- Task brief
Look through the entries and report how many lines include the word "baudHigh". Give the number alone.
===============
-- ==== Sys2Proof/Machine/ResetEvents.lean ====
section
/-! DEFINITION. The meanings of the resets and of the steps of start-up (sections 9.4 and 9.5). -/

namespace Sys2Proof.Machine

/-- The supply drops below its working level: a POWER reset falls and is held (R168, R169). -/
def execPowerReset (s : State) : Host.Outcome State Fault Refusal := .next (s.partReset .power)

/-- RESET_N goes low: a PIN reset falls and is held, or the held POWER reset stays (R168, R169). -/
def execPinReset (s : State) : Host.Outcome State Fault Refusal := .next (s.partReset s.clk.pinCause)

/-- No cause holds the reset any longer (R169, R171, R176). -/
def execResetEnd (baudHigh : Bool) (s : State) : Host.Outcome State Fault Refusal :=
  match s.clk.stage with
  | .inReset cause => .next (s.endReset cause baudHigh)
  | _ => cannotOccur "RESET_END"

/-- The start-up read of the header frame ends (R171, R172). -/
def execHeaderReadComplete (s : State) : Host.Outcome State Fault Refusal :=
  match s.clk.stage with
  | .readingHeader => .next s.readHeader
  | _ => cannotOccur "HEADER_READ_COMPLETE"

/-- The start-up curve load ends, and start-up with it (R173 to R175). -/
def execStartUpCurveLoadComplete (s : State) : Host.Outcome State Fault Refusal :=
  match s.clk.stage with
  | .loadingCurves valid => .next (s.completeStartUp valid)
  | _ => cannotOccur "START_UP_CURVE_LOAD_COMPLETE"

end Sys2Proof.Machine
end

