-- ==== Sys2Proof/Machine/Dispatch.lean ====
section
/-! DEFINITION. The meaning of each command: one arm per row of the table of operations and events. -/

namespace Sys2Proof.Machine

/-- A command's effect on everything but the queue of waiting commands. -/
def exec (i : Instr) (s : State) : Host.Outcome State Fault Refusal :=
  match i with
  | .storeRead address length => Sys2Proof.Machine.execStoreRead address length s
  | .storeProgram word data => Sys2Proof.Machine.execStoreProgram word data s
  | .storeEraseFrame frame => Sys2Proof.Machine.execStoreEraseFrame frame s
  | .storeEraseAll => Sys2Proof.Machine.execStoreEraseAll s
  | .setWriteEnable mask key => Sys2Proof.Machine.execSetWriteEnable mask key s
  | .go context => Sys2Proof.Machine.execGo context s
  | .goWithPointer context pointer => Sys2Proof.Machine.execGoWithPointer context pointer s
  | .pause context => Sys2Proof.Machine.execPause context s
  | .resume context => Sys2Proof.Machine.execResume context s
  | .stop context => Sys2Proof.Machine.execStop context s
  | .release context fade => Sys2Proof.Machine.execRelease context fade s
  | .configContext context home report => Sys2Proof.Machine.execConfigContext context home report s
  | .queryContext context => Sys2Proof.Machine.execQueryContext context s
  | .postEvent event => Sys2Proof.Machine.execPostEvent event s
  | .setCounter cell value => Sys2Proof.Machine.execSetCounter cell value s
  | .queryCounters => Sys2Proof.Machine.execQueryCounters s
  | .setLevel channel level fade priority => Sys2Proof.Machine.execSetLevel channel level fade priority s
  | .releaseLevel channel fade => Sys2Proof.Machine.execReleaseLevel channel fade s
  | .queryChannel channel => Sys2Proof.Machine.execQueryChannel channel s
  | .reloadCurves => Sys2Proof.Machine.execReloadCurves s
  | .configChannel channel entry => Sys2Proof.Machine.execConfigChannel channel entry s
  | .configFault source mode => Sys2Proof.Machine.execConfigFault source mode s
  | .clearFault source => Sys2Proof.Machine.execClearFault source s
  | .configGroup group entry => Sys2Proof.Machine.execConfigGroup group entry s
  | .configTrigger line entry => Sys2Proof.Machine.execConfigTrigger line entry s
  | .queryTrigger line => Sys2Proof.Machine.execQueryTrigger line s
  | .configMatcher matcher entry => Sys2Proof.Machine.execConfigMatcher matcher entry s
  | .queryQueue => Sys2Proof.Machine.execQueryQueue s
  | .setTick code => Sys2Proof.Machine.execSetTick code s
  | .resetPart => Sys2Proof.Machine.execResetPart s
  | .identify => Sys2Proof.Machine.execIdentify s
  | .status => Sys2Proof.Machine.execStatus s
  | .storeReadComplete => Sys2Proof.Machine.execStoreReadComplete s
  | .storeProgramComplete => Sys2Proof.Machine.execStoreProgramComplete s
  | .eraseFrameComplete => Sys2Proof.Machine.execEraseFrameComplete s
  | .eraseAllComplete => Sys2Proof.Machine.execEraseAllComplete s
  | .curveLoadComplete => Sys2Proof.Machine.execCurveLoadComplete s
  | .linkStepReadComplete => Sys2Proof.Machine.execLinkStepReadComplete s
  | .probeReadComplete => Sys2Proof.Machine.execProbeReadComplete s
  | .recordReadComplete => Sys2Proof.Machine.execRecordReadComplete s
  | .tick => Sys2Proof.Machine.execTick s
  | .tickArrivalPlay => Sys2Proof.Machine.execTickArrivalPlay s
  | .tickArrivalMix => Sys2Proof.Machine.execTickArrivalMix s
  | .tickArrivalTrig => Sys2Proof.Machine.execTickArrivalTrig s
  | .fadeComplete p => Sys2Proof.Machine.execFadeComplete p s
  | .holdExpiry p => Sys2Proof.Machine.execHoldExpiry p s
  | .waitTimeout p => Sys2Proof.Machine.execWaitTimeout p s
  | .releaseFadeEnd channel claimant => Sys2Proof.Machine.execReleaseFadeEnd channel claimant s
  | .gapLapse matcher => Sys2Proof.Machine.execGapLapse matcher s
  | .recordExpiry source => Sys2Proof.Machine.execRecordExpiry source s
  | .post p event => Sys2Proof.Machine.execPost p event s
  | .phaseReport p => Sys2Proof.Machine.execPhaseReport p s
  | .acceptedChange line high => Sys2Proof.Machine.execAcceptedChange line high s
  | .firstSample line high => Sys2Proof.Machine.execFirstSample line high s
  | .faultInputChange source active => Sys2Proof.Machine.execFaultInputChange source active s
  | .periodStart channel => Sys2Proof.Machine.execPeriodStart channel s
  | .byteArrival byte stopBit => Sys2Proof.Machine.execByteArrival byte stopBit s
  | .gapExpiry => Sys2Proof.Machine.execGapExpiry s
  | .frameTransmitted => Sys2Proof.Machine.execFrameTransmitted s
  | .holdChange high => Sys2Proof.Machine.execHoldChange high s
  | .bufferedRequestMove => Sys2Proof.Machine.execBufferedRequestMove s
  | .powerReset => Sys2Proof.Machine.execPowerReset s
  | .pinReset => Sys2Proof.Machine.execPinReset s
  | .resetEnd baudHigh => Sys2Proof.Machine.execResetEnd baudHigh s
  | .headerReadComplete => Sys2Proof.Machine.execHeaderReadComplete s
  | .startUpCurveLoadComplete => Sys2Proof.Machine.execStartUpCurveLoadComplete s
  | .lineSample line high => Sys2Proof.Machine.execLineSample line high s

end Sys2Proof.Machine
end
===============
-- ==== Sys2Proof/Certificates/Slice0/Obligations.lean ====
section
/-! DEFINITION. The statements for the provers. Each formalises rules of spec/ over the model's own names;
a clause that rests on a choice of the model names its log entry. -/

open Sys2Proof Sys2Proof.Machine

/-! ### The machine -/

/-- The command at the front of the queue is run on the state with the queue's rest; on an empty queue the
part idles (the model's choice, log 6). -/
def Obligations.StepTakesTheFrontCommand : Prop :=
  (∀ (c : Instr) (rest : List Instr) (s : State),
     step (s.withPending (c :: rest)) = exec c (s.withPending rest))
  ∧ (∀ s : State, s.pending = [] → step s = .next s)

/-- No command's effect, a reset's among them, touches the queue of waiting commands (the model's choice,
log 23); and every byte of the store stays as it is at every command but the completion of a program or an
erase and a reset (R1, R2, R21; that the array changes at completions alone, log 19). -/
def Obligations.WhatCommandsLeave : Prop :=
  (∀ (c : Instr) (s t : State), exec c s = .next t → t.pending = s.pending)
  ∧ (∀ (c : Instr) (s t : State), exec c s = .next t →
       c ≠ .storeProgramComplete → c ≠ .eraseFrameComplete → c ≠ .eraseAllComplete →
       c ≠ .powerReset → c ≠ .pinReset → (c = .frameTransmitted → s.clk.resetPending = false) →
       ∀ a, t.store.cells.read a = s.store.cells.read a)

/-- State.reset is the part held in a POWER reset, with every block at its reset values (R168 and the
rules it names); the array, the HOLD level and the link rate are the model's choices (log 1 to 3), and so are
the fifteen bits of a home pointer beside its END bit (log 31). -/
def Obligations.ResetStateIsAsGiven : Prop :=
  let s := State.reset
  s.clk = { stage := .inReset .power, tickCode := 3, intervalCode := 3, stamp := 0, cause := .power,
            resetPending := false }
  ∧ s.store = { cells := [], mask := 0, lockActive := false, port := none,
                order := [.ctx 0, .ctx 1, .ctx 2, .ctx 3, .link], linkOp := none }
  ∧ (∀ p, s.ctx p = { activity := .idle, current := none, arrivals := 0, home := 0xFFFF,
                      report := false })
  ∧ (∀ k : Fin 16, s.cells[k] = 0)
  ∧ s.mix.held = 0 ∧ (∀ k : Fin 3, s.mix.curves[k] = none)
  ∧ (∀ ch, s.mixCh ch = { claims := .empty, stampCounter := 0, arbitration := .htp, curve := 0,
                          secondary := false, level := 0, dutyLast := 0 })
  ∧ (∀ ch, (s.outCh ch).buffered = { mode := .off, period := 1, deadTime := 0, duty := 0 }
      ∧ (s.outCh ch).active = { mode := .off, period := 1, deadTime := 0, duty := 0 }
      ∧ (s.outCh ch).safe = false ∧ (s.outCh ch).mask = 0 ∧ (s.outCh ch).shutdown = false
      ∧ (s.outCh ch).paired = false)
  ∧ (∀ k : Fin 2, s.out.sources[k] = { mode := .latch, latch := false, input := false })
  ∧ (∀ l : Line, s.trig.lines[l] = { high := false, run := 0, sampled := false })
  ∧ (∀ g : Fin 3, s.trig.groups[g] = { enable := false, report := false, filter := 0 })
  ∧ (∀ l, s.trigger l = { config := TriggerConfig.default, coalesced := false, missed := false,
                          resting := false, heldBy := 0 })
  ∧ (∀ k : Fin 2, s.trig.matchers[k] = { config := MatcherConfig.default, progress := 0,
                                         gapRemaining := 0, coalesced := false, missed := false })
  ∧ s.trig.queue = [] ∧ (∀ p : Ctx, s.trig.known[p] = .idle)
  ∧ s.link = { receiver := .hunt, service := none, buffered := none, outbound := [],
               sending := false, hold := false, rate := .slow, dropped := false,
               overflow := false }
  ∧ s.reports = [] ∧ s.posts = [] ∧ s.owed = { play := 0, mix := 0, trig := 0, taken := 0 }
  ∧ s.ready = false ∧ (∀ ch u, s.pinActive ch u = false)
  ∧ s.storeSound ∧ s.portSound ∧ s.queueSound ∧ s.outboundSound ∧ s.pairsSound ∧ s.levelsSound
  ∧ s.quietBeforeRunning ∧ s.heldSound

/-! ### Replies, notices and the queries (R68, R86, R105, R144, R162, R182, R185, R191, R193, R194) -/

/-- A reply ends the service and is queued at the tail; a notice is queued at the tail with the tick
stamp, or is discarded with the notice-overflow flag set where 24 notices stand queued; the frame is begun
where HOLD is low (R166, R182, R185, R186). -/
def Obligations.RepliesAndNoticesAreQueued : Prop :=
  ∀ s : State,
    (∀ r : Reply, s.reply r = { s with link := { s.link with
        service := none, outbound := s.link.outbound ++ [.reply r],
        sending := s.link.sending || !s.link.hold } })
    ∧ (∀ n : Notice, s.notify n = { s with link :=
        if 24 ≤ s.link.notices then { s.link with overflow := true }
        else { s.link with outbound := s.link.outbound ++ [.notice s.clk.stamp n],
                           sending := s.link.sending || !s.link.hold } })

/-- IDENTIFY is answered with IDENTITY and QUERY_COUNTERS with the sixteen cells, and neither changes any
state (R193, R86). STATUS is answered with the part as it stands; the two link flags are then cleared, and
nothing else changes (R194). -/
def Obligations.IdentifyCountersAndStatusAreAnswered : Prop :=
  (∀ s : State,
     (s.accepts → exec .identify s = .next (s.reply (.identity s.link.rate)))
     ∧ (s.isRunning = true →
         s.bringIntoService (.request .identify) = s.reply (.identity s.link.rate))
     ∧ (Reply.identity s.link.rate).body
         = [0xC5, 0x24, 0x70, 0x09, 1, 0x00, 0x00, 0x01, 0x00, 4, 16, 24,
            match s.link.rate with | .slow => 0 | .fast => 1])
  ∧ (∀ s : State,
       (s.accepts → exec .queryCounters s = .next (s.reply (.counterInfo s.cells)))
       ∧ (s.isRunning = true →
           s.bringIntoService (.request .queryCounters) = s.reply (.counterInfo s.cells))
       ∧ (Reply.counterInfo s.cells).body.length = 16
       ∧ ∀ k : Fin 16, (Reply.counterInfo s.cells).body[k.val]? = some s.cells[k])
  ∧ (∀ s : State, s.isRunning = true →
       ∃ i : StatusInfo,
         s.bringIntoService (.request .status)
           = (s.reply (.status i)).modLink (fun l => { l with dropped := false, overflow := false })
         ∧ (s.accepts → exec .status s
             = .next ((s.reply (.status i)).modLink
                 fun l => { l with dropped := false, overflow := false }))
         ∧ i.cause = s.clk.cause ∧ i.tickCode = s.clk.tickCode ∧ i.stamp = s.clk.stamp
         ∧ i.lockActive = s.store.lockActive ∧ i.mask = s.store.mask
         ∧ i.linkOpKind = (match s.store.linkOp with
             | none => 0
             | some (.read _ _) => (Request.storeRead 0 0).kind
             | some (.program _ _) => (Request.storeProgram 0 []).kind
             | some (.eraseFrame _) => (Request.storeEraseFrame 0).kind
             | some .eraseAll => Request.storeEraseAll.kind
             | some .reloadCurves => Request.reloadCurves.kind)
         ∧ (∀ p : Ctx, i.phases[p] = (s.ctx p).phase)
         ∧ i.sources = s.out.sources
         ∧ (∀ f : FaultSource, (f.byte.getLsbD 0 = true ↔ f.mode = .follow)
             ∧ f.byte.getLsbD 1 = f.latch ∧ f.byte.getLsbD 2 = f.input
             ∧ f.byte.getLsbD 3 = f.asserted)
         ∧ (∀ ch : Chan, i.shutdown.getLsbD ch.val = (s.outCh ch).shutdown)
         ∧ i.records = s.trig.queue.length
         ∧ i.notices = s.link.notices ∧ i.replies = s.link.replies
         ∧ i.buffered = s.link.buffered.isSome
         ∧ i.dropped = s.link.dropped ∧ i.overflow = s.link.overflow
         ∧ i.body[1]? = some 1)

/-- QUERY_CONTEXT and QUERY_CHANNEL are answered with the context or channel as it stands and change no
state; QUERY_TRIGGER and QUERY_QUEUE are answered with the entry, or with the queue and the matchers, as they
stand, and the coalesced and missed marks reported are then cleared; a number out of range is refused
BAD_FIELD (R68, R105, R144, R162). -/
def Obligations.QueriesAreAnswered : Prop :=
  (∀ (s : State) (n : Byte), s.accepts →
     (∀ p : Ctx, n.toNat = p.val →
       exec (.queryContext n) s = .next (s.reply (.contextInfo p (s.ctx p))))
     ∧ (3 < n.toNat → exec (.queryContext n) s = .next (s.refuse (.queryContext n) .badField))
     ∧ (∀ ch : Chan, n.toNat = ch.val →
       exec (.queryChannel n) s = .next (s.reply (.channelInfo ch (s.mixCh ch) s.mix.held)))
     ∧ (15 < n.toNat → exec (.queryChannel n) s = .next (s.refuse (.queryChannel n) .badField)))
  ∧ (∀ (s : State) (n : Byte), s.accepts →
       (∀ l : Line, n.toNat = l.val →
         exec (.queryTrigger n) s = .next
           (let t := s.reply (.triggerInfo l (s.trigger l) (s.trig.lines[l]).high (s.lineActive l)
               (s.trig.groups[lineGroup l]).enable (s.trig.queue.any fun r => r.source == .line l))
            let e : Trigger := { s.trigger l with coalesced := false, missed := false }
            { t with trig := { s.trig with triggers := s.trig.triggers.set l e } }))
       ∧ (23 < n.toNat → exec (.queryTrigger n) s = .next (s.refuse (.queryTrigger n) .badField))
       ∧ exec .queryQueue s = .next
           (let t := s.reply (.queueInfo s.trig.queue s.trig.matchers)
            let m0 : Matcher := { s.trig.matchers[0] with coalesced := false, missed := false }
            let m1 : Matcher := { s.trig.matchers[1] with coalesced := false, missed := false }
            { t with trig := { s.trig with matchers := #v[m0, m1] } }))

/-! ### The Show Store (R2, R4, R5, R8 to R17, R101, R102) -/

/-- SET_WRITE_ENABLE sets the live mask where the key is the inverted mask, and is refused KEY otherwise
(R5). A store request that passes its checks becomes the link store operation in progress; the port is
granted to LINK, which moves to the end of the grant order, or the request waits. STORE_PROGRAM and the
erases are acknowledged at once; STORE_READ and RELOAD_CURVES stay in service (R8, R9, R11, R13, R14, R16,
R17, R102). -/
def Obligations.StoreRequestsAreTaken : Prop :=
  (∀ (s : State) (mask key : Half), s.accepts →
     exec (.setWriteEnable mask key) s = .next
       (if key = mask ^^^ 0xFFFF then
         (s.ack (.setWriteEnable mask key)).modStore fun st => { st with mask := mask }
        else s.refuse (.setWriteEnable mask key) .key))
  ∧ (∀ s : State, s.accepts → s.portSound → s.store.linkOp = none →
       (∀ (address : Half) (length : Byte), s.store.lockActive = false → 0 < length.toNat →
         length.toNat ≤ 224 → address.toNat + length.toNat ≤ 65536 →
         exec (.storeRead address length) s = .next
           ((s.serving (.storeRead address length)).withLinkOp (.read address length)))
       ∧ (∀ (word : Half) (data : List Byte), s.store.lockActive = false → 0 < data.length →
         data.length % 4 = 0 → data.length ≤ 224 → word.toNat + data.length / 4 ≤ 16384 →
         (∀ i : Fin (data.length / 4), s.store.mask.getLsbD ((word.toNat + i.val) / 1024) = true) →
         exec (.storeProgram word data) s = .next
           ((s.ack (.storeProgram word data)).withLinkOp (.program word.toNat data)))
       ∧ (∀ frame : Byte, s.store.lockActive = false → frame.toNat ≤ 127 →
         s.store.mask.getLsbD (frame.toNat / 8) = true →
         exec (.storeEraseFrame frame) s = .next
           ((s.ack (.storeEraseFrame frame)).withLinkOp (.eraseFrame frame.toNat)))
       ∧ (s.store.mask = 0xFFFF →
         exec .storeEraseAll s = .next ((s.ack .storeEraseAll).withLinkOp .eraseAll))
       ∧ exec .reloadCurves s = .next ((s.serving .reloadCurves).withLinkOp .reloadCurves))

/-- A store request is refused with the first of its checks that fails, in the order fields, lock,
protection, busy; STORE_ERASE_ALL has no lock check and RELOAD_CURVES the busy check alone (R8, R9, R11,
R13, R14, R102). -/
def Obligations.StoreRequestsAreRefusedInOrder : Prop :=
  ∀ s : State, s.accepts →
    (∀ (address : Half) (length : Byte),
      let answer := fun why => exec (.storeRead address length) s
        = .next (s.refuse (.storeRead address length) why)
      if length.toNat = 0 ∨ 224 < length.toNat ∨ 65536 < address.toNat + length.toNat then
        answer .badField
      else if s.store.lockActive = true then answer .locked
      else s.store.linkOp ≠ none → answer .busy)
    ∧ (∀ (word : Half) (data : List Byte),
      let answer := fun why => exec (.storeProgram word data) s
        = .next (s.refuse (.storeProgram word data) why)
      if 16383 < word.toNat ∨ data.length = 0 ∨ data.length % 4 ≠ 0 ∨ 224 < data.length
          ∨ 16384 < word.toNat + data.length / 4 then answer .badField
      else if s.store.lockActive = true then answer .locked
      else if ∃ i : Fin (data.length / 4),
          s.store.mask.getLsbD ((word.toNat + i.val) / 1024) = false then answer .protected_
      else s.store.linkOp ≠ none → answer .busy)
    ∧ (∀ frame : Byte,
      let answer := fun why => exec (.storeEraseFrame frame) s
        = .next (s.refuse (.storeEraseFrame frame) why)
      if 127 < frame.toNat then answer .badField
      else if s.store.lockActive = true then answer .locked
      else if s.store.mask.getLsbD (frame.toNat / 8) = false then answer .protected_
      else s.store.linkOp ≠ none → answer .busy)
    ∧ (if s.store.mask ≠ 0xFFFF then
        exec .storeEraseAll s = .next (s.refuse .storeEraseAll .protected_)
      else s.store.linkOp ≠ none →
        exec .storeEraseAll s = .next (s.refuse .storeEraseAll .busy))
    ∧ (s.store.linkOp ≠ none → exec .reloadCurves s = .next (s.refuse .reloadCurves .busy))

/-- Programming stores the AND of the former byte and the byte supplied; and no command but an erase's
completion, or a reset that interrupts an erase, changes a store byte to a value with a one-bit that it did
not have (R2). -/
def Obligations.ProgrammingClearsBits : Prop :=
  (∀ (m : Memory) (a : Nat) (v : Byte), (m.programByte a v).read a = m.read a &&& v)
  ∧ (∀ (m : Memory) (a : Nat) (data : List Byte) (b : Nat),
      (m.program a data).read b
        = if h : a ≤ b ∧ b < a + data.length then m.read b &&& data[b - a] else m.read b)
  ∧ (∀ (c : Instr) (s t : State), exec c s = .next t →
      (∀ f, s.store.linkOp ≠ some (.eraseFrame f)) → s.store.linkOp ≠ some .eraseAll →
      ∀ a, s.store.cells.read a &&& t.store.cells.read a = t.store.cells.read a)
===============
- Response
3